In other words, Mr. Danso’s salary was not commensurate with his education, clinical instructorship, and background experience in the field. In fact he earned far less than his supervisor. Don’t get me wrong, I am not saying education is everything, or that education necessarily makes people socially smart, intellectually efficient, functionally and professionally competent, and emotionally intelligent. Ironically in some cases, education has turned the genome of certain human beings into unthinking robots and lazy birds of paradise while making incorrigible fools out of others. Education does however make a big difference in terms of the standards of employee behavior, productivity outcomes, occupational advancement and preferences, and standard of living. Education in effect runs the engines of national economies. My personal position is that institutional infatuation with academic inflation and credentialism in popular culture partly contributes to some of the unfair practices and contradictions we see at the workplace.

Is America a paradise then, that promising paradise which has failed me, my friend Mr. Danso and countless others?

For first-generation Americans like me, America is a social and psychological prison of sorts. “Life really is war in America, unwinnable war it seems,” a friend tells me. “But I am tired being part of this attrition warfare.” This is not to say I can’t make the best or most out of my “economic imprisonment” in America―far from it. But Colorado was already closing its doors on me even before I could muster the courage to say its name right on my maiden tongue, to formally introduce myself into its open arms.

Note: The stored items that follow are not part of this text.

-- ==== Sys2Proof/Laws/PerInstr.lean ====
section
/-! SUPPORT. What is said of every instruction as syntax, one lemma per constructor: decoding the word that an instruction
encodes to gives the instruction back. -/
namespace Sys2Proof.Laws

theorem reg_eq {k : Nat} [NeZero k] {x lo : Nat} {d : Fin k} (h : x / 2 ^ lo % k = d.val) : reg k x lo = d := Fin.ext h
theorem guard_ofBits {gd : Guard} (h : gd.ok = true) : Guard.ofBits gd.pr.val gd.pn.toNat = some gd := by
  obtain ⟨pr, pn⟩ := gd
  cases pn <;> simp_all [Guard.ofBits, Guard.ok]
theorem bool_ofNat (b : Bool) : (b.toNat == 1) = b := by cases b <;> rfl
theorem Width_code_lt (e : Width) : e.code < 4 := by cases e <;> decide
theorem Width_ofCode (e : Width) : Width.ofCode e.code = some e := by cases e <;> rfl
theorem EW_code_lt (e : EW) : e.code < 4 := by cases e <;> decide
theorem EW_ofCode (e : EW) : EW.ofCode e.code = some e := by cases e <;> rfl
theorem FEW_code_lt (e : FEW) : e.code < 4 := by cases e <;> decide
theorem FEW_ofCode (e : FEW) : FEW.ofCode e.code = some e := by cases e <;> rfl
theorem Space_code_lt (e : Space) : e.code < 4 := by cases e <;> decide
theorem Space_ofCode (e : Space) : Space.ofCode e.code = some e := by cases e <;> rfl
theorem LdSize_code_lt (e : LdSize) : e.code < 8 := by cases e <;> decide
theorem LdSize_ofCode (e : LdSize) : LdSize.ofCode e.code = some e := by cases e <;> rfl
theorem StSize_code_lt (e : StSize) : e.code < 8 := by cases e <;> decide
theorem StSize_ofCode (e : StSize) : StSize.ofCode e.code = some e := by cases e <;> rfl
theorem AmoSize_code_lt (e : AmoSize) : e.code < 8 := by cases e <;> decide
theorem AmoSize_ofCode (e : AmoSize) : AmoSize.ofCode e.code = some e := by cases e <;> rfl
theorem Scope_code_lt (e : Scope) : e.code < 8 := by cases e <;> decide
theorem Scope_ofCode (e : Scope) : Scope.ofCode e.code = some e := by cases e <;> rfl
theorem Rnd_code_lt (e : Rnd) : e.code < 8 := by cases e <;> decide
theorem Rnd_ofCode (e : Rnd) : Rnd.ofCode e.code = some e := by cases e <;> rfl
theorem Grp_code_lt (e : Grp) : e.code < 8 := by cases e <;> decide
theorem Grp_ofCode (e : Grp) : Grp.ofCode e.code = some e := by cases e <;> rfl
theorem ScanOp_code_lt (e : ScanOp) : e.code < 4 := by cases e <;> decide
theorem ScanOp_ofCode (e : ScanOp) : ScanOp.ofCode e.code = some e := by cases e <;> rfl
theorem RedT_kindCode_lt (e : RedT) : e.kindCode < 4 := by rcases e with e | e | e <;> cases e <;> decide
theorem RedT_ewCode_lt (e : RedT) : e.ewCode < 4 := by rcases e with e | e | e <;> cases e <;> decide
theorem RedT_ofBits (e : RedT) : RedT.ofBits e.kindCode e.ewCode = some e := by rcases e with e | e | e <;> cases e <;> rfl

/-! Each major selects its family (R49). -/

theorem major_decSys {x : Nat} (h : fld x 25 6 = 0) : decodeWord x = decSys x := by unfold decodeWord; rw [h]; rfl
theorem major_decBr {x : Nat} (h : fld x 25 6 = 1) : decodeWord x = decBr x := by unfold decodeWord; rw [h]; rfl
theorem major_decJmp {x : Nat} (h : fld x 25 6 = 2) : decodeWord x = decJmp x := by unfold decodeWord; rw [h]; rfl
theorem major_decTime {x : Nat} (h : fld x 25 6 = 3) : decodeWord x = decTime x := by unfold decodeWord; rw [h]; rfl
theorem major_decLd {x : Nat} (h : fld x 25 6 = 4) : decodeWord x = decLd x := by unfold decodeWord; rw [h]; rfl
theorem major_decSt {x : Nat} (h : fld x 25 6 = 5) : decodeWord x = decSt x := by unfold decodeWord; rw [h]; rfl
theorem major_decAmo {x : Nat} (h : fld x 25 6 = 6) : decodeWord x = decAmo x := by unfold decodeWord; rw [h]; rfl
theorem major_decFence {x : Nat} (h : fld x 25 6 = 7) : decodeWord x = decFence x := by unfold decodeWord; rw [h]; rfl
theorem major_decVmem {x : Nat} (h : fld x 25 6 = 8) : decodeWord x = decVmem x := by unfold decodeWord; rw [h]; rfl
theorem major_decStream {x : Nat} (h : fld x 25 6 = 9) : decodeWord x = decStream x := by unfold decodeWord; rw [h]; rfl
theorem major_decVamo {x : Nat} (h : fld x 25 6 = 10) : decodeWord x = decVamo x := by unfold decodeWord; rw [h]; rfl
theorem major_decVctl {x : Nat} (h : fld x 25 6 = 11) : decodeWord x = decVctl x := by unfold decodeWord; rw [h]; rfl
theorem major_decHarpc {x : Nat} (h : fld x 25 6 = 12) : decodeWord x = decHarpc x := by unfold decodeWord; rw [h]; rfl
theorem major_decHmma {x : Nat} (h : fld x 25 6 = 13) : decodeWord x = decHmma x := by unfold decodeWord; rw [h]; rfl
theorem major_decHmms {x : Nat} (h : fld x 25 6 = 14) : decodeWord x = decHmms x := by unfold decodeWord; rw [h]; rfl
theorem major_decSend {x : Nat} (h : fld x 25 6 = 15) : decodeWord x = decSend x := by unfold decodeWord; rw [h]; rfl
theorem major_decRemote {x : Nat} (h : fld x 25 6 = 16) : decodeWord x = decRemote x := by unfold decodeWord; rw [h]; rfl
theorem major_decTicket {x : Nat} (h : fld x 25 6 = 17) : decodeWord x = decTicket x := by unfold decodeWord; rw [h]; rfl
theorem major_decDray {x : Nat} (h : fld x 25 6 = 18) : decodeWord x = decDray x := by unfold decodeWord; rw [h]; rfl
theorem major_decDrayq {x : Nat} (h : fld x 25 6 = 19) : decodeWord x = decDrayq x := by unfold decodeWord; rw [h]; rfl
theorem major_decNet {x : Nat} (h : fld x 25 6 = 20) : decodeWord x = decNet x := by unfold decodeWord; rw [h]; rfl
theorem major_decCount {x : Nat} (h : fld x 25 6 = 21) : decodeWord x = decCount x := by unfold decodeWord; rw [h]; rfl
theorem major_decPriv {x : Nat} (h : fld x 25 6 = 22) : decodeWord x = decPriv x := by unfold decodeWord; rw [h]; rfl
theorem major_decAlu {x : Nat} (h : fld x 25 6 = 32) : decodeWord x = decAlu x := by unfold decodeWord; rw [h]; rfl
theorem major_decAlui {x : Nat} (h : fld x 25 6 = 33) : decodeWord x = decAlui x := by unfold decodeWord; rw [h]; rfl
theorem major_decLi {x : Nat} (h : fld x 25 6 = 34) : decodeWord x = decLi x := by unfold decodeWord; rw [h]; rfl
theorem major_decLih {x : Nat} (h : fld x 25 6 = 35) : decodeWord x = decLih x := by unfold decodeWord; rw [h]; rfl
theorem major_decMul {x : Nat} (h : fld x 25 6 = 36) : decodeWord x = decMul x := by unfold decodeWord; rw [h]; rfl
theorem major_decCmp {x : Nat} (h : fld x 25 6 = 37) : decodeWord x = decCmp x := by unfold decodeWord; rw [h]; rfl
theorem major_decPlog {x : Nat} (h : fld x 25 6 = 38) : decodeWord x = decPlog x := by unfold decodeWord; rw [h]; rfl
theorem major_decBit {x : Nat} (h : fld x 25 6 = 39) : decodeWord x = decBit x := by unfold decodeWord; rw [h]; rfl
theorem major_decValu {x : Nat} (h : fld x 25 6 = 40) : decodeWord x = decValu x := by unfold decodeWord; rw [h]; rfl
theorem major_decVfp {x : Nat} (h : fld x 25 6 = 41) : decodeWord x = decVfp x := by unfold decodeWord; rw [h]; rfl
theorem major_decVcmp {x : Nat} (h : fld x 25 6 = 42) : decodeWord x = decVcmp x := by unfold decodeWord; rw [h]; rfl
theorem major_decVcvt {x : Nat} (h : fld x 25 6 = 43) : decodeWord x = decVcvt x := by unfold decodeWord; rw [h]; rfl
theorem major_decVspec {x : Nat} (h : fld x 25 6 = 44) : decodeWord x = decVspec x := by unfold decodeWord; rw [h]; rfl
theorem major_decVred {x : Nat} (h : fld x 25 6 = 45) : decodeWord x = decVred x := by unfold decodeWord; rw [h]; rfl
theorem major_decVperm {x : Nat} (h : fld x 25 6 = 46) : decodeWord x = decVperm x := by unfold decodeWord; rw [h]; rfl
theorem major_decVmask {x : Nat} (h : fld x 25 6 = 47) : decodeWord x = decVmask x := by unfold decodeWord; rw [h]; rfl
theorem major_decVrng {x : Nat} (h : fld x 25 6 = 48) : decodeWord x = decVrng x := by unfold decodeWord; rw [h]; rfl

end Sys2Proof.Laws

namespace Sys2Proof.Laws.RoundTrip

/-- A well-formed instruction that has a word is what its word decodes to. -/
def Statement (i : Instr) : Prop := i.wellFormed = true → ∀ w, encode i = some w → decodeWord w = .ok i

theorem of_none {i : Instr} (h : encode i = none) : Statement i := by
  intro _ w e
  rw [h] at e
  cases e

/-! The fields of a word, by the form of its encoding. -/

theorem fields_nop {x c k0 k1 : Nat} (c0 : k0 < 64) (c1 : k1 < 64) (hx : c = x) (hc : c = k0 * 33554432 + k1) :
    fld x 25 6 = k0 ∧ fld x 0 6 = k1 ∧ fld x 6 19 = 0 := by
  subst hc hx
  unfold fld
  refine ⟨?_, ?_, ?_⟩ <;> omega

theorem fields_trap {x c v0 k0 k1 : Nat} (h0 : v0 < 512) (c0 : k0 < 64) (c1 : k1 < 64) (hx : c + v0 * 64 = x) (hc : c = k0 * 33554432 + k1) :
    fld x 25 6 = k0 ∧ fld x 0 6 = k1 ∧ fld x 15 10 = 0 ∧ x / 2 ^ 6 % 512 = v0 := by
  subst hc hx
  unfold fld
  refine ⟨?_, ?_, ?_, ?_⟩ <;> omega

theorem fields_csrr {x c v0 v1 k0 k1 : Nat} (h0 : v0 < 32) (h1 : v1 < 512) (c0 : k0 < 64) (c1 : k1 < 64) (hx : c + v0 * 1048576 + v1 * 64 = x) (hc : c = k0 * 33554432 + k1) :
    fld x 25 6 = k0 ∧ fld x 0 6 = k1 ∧ fld x 15 5 = 0 ∧ x / 2 ^ 20 % 32 = v0 ∧ x / 2 ^ 6 % 512 = v1 := by
  subst hc hx
  unfold fld
  refine ⟨?_, ?_, ?_, ?_, ?_⟩ <;> omega

theorem fields_csrw {x c v0 v1 k0 k1 : Nat} (h0 : v0 < 512) (h1 : v1 < 32) (c0 : k0 < 64) (c1 : k1 < 64) (hx : c + v0 * 64 + v1 * 32768 = x) (hc : c = k0 * 33554432 + k1) :
    fld x 25 6 = k0 ∧ fld x 0 6 = k1 ∧ fld x 20 5 = 0 ∧ x / 2 ^ 6 % 512 = v0 ∧ x / 2 ^ 15 % 32 = v1 := by
  subst hc hx
  unfold fld
  refine ⟨?_, ?_, ?_, ?_, ?_⟩ <;> omega

theorem fields_csrx {x c v0 v1 v2 k0 k1 : Nat} (h0 : v0 < 32) (h1 : v1 < 512) (h2 : v2 < 32) (c0 : k0 < 64) (c1 : k1 < 64) (hx : c + v0 * 1048576 + v1 * 64 + v2 * 32768 = x) (hc : c = k0 * 33554432 + k1) :
    fld x 25 6 = k0 ∧ fld x 0 6 = k1 ∧ x / 2 ^ 20 % 32 = v0 ∧ x / 2 ^ 6 % 512 = v1 ∧ x / 2 ^ 15 % 32 = v2 := by
  subst hc hx
  unfold fld
  refine ⟨?_, ?_, ?_, ?_, ?_⟩ <;> omega

theorem fields_ctxsave {x c v0 v1 k0 k1 : Nat} (h0 : v0 < 32) (h1 : v1 < 32) (c0 : k0 < 64) (c1 : k1 < 64) (hx : c + v0 * 1048576 + v1 * 32768 = x) (hc : c = k0 * 33554432 + k1) :
    fld x 25 6 = k0 ∧ fld x 0 6 = k1 ∧ fld x 6 9 = 0 ∧ x / 2 ^ 20 % 32 = v0 ∧ x / 2 ^ 15 % 32 = v1 := by
  subst hc hx
  unfold fld
  refine ⟨?_, ?_, ?_, ?_, ?_⟩ <;> omega

theorem fields_br {x c v0 v1 v2 k0 : Nat} (h0 : v0 < 8) (h1 : v1 < 2) (h2 : v2 < 2097152) (c0 : k0 < 64) (hx : c + v0 * 4194304 + v1 * 2097152 + v2 = x) (hc : c = k0 * 33554432) :
    fld x 25 6 = k0 ∧ fld x 22 3 = v0 ∧ fld x 21 1 = v1 ∧ x / 2 ^ 0 % 2097152 = v2 := by
  subst hc hx
  unfold fld
  refine ⟨?_, ?_, ?_, ?_⟩ <;> omega

theorem fields_jmp {x c v0 k0 k1 : Nat} (h0 : v0 < 1048576) (c0 : k0 < 64) (c1 : k1 < 32) (hx : c + v0 = x) (hc : c = k0 * 33554432 + k1 * 1048576) :
    fld x 25 6 = k0 ∧ fld x 20 5 = k1 ∧ x / 2 ^ 0 % 1048576 = v0 := by
  subst hc hx
  unfold fld
  refine ⟨?_, ?_, ?_⟩ <;> omega

theorem fields_ret {x c v0 k0 k1 : Nat} (h0 : v0 < 32) (c0 : k0 < 64) (c1 : k1 < 32) (hx : c + v0 * 32768 = x) (hc : c = k0 * 33554432 + k1 * 1048576) :
    fld x 25 6 = k0 ∧ fld x 20 5 = k1 ∧ fld x 0 15 = 0 ∧ x / 2 ^ 15 % 32 = v0 := by
  subst hc hx
  unfold fld
  refine ⟨?_, ?_, ?_, ?_⟩ <;> omega
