/-- R131 to R133, R141 to R156: the words that compute in the lanes enter the queue. -/
def Sys2Proof.Claims.LaneWordsQueue : Prop :=
  ∀ (s : State) (d a b : VecReg) (x y : GReg) (m md ma mb : MReg) (qd qa qb : QReg) (e : EW) (f : FEW) (fmt : Fin 32) (rnd : Rnd)
    (k : RedT) (so : ScanOp), Canonical s →
    let ready (i : Instr) (src : List Dst) (dst : List Dst) (op : VOp) : Prop :=
      s.Ready { vec := true, src := .vl :: src, dst := dst } → Room s op → Queues i s op
    (∀ p ∈ [(Instr.vadd d a b m e, VAluOp.add), (.vsub d a b m e, .sub), (.vmul d a b m e, .mul), (.vmulh d a b m e, .mulh),
        (.vmin d a b m e, .min), (.vmax d a b m e, .max), (.vminn d a b m e, .minn), (.vmaxn d a b m e, .maxn),
        (.vand d a b m e, .and), (.vor d a b m e, .or), (.vxor d a b m e, .xor), (.vshl d a b m e, .shl), (.vshr d a b m e, .shr),
        (.vsar d a b m e, .sar)], ready p.1 [] [] (.alu p.2 d a b m e)) ∧
    ready (.vabs d a m e) [] [] (.alu .abs d a 0 m e) ∧ ready (.vneg d a m e) [] [] (.alu .neg d a 0 m e) ∧
    ready (.vsel d a b m e) [] [] (.sel d a b m e) ∧
    (∀ p ∈ [(Instr.vfadd d a b m f, VFpOp.add), (.vfsub d a b m f, .sub), (.vfmul d a b m f, .mul), (.vfma d a b m f, .fma),
        (.vfms d a b m f, .fms), (.vfmin d a b m f, .min), (.vfmax d a b m f, .max)], ready p.1 [] [] (.fp p.2 d a b m f)) ∧
    ready (.vfabs d a m f) [] [] (.fp .abs d a 0 m f) ∧ ready (.vfneg d a m f) [] [] (.fp .neg d a 0 m f) ∧
    (∀ p ∈ [(Instr.vcmpEq md a b m e, CmpOp.eq), (.vcmpNe md a b m e, .ne), (.vcmpLt md a b m e, .lt), (.vcmpGe md a b m e, .ge),
        (.vcmpLtn md a b m e, .ltn), (.vcmpGen md a b m e, .gen)], ready p.1 [] [] (.cmp p.2 md a b m e)) ∧
    (∀ p ∈ [(Instr.vcmpFeq md a b m f, FCmpOp.feq), (.vcmpFne md a b m f, .fne), (.vcmpFlt md a b m f, .flt),
        (.vcmpFge md a b m f, .fge), (.vcmpFun md a b m f, .unord)], ready p.1 [] [] (.fcmp p.2 md a b m f)) ∧
    (fmt.val ≤ 27 → ready (.vcvt d a fmt m f rnd) [] [] (.cvt d a fmt m f rnd) ∧ ready (.vdqnt d a fmt m f rnd) [] [] (.dqnt d a fmt m f rnd)) ∧
    (fmt.val ∈ [2, 4, 9, 12] → ready (.vqnt d a fmt m f) [] [] (.qnt d a fmt m f)) ∧
    ready (.vrndi d a m f rnd) [] [] (.rndi d a m f rnd) ∧
    (∀ p ∈ [(Instr.vrcpa d a m f, SpecOp.rcp), (.vrsqa d a m f, .rsq), (.vexp2a d a m f, .exp2), (.vlog2a d a m f, .log2)],
      ready p.1 [] [] (.spec p.2 d a m f)) ∧
    (∀ p ∈ [(Instr.vredsum d a k m, RedOp.sum), (.vredmax d a k m, .max), (.vredmin d a k m, .min)], ready p.1 [] [] (.red p.2 d a k m)) ∧
    ready (.vscan d a so k m) [] [] (.scan so d a k m) ∧ ready (.vdot4 d a b m) [] [] (.dot4 d a b m) ∧
    ready (.vperm d a b m e) [] [] (.perm (.perm b) d a m e) ∧ ready (.vcomp d a m e) [] [] (.perm .comp d a m e) ∧
    ready (.vexpd d a m e) [] [] (.perm .expd d a m e) ∧ ready (.viota d m e) [] [] (.iota d m e) ∧
    ready (.vslup d a y m e) [.g y] [] (.perm (.slup (s.rg y)) d a m e) ∧ ready (.vsldn d a y m e) [.g y] [] (.perm (.sldn (s.rg y)) d a m e) ∧
    ready (.vbcast d x m e) [.g x] [] (.bcast d (s.rg x) m e) ∧ ready (.vextr x a y e) [.g y] [.g x] (.extr x a (s.rg y) e) ∧
    ready (.vins d x y e) [.g x, .g y] [] (.ins d (s.rg x) (s.rg y) e) ∧
    (∀ p ∈ [(Instr.mand md ma mb e, MaskOp.and), (.mor md ma mb e, .or), (.mxor md ma mb e, .xor)], ready p.1 [] [] (.mask p.2 md ma mb e)) ∧
    ready (.mnot md ma e) [] [] (.mnot md ma e) ∧ ready (.mcnt x ma e) [] [.g x] (.mcnt x ma e) ∧
    ready (.mfirst x ma e) [] [.g x] (.mfirst x ma e) ∧ ready (.qand qd qa qb e) [] [] (.qand qd qa qb e) ∧
    ready (.qclr qd ma e) [] [] (.qclr qd ma e) ∧ ready (.vrng d x y m e) [.g x, .g y] [] (.rng d (s.rg x) (s.rg y) m e)
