-- ==== Sys2Proof/Laws/State.lean ====
section
/-! SUPPORT. Laws of the updates of State: what each leaves in every field, so that no proof unfolds a record update, and what a
read answers after a write. -/
namespace Sys2Proof.Machine

/-! ## Reads after writes -/

theorem strand_setStrand (s : State) (k j : Nat) (x : Strand) (h : s.strands.Pairwise fun a b => a.1 < b.1) :
    (s.setStrand k x).strand j = if j = k then x else s.strand j := tget_tput_rising _ k j x s.strands h
theorem core_setCore (s : State) (k j : Nat) (x : Core) (h : s.cores.Pairwise fun a b => a.1 < b.1) :
    (s.setCore k x).core j = if j = k then x else s.core j := tget_tput_rising _ k j x s.cores h
theorem launch_setLaunch (s : State) (k j : Nat) (x : Launch) (h : s.launches.Pairwise fun a b => a.1 < b.1) :
    (s.setLaunch k x).launch j = if j = k then x else s.launch j := tget_tput_rising _ k j x s.launches h
theorem vd_setVd (s : State) (k j : Nat) (x : Vd) (h : s.vds.Pairwise fun a b => a.1 < b.1) :
    (s.setVd k x).vd j = if j = k then x else s.vd j := tget_tput_rising _ k j x s.vds h
theorem part_setPart (s : State) (k j : Nat) (x : Partition) (h : s.parts.Pairwise fun a b => a.1 < b.1) :
    (s.setPart k x).part j = if j = k then x else s.part j := tget_tput_rising _ k j x s.parts h
theorem harp_setHarp (s : State) (k j : Nat) (x : Harp) (h : s.harps.Pairwise fun a b => a.1 < b.1) :
    (s.setHarp k x).harp j = if j = k then x else s.harp j := tget_tput_rising _ k j x s.harps h
theorem key_setKey (s : State) (k j : Nat) (x : KeySlot) (h : s.keys.Pairwise fun a b => a.1 < b.1) :
    (s.setKey k x).key j = if j = k then x else s.key j := tget_tput_rising _ k j x s.keys h
theorem frame_setFrame (s : State) (k j : Nat) (x : Frame) (h : s.frames.Pairwise fun a b => a.1 < b.1) :
    (s.setFrame k x).frame j = if j = k then x else s.frame j := tget_tput_rising _ k j x s.frames h
theorem dray_setDray (s : State) (k j : Nat) (x : Dray) (h : s.drays.Pairwise fun a b => a.1 < b.1) :
    (s.setDray k x).dray j = if j = k then x else s.dray j := tget_tput_rising _ k j x s.drays h
theorem qp_setQp (s : State) (k j : Nat) (x : Qp) (h : s.qps.Pairwise fun a b => a.1 < b.1) :
    (s.setQp k x).qp j = if j = k then x else s.qp j := tget_tput_rising _ k j x s.qps h
theorem portEntry_setPort (s : State) (k j : Nat) (x : PortEntry) (h : s.ports.Pairwise fun a b => a.1 < b.1) :
    (s.setPort k x).portEntry j = if j = k then x else s.portEntry j := tget_tput_rising _ k j x s.ports h
theorem migSlot_setMig (s : State) (k j : Nat) (x : MigSlot) (h : s.mig.Pairwise fun a b => a.1 < b.1) :
    (s.setMig k x).migSlot j = if j = k then x else s.migSlot j := tget_tput_rising _ k j x s.mig h

/-! ## Updates through a function -/

@[simp] theorem modStrand_eq (s : State) (k : Nat) (f : Strand → Strand) : s.modStrand k f = s.setStrand k (f (s.strand k)) := rfl
@[simp] theorem modMe_eq (s : State) (f : Strand → Strand) : s.modMe f = s.setStrand s.cur.sid (f s.me) := rfl
@[simp] theorem modCore_eq (s : State) (k : Nat) (f : Core → Core) : s.modCore k f = s.setCore k (f (s.core k)) := rfl
@[simp] theorem modLaunch_eq (s : State) (k : Nat) (f : Launch → Launch) : s.modLaunch k f = s.setLaunch k (f (s.launch k)) := rfl
@[simp] theorem modVd_eq (s : State) (k : Nat) (f : Vd → Vd) : s.modVd k f = s.setVd k (f (s.vd k)) := rfl
@[simp] theorem modPart_eq (s : State) (k : Nat) (f : Partition → Partition) : s.modPart k f = s.setPart k (f (s.part k)) := rfl
@[simp] theorem modHarp_eq (s : State) (k : Nat) (f : Harp → Harp) : s.modHarp k f = s.setHarp k (f (s.harp k)) := rfl
@[simp] theorem after_eq (s : State) (n p : Nat) (e : Event) : s.after n p e = s.owe none (s.pkg.ency + n) p e := rfl
@[simp] theorem now_eq (s : State) (p : Nat) (e : Event) : s.now p e = s.owe none s.pkg.ency p e := rfl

What do I do with the pain that doesn’t seem to go away?

The unrelenting bitterness?
The unrelenting suffering?
The unrelenting humiliation?
Even more importantly, what does America do with an engineer it trained, an engineer who also is a well-respected expert in wiping the behinds of others, an expert in cleaning up the vomits and soiled selves of his fellow human beings in exchange for his forced baptism in the roaring bonfires of wage slavery, bitterness, suffering, humiliation, and pain?

“How can we ease the pain?” singers Beres Hammond and Maxi Priest ask.

How do we deal with his seemingly permanent psychological scars from racial discrimination and constant humiliation?

But I dare ask again, of the American, what has a good and hardworking and law-abiding person like me done to deserve this classic fate of unending humiliation and psycho-emotional abuse? Are we saying the vast possibilities of blackness are a curse? Is this what we really are saying?

Sad to say, the promising America that I have adopted as my new home and grown to love has become a living hell for me!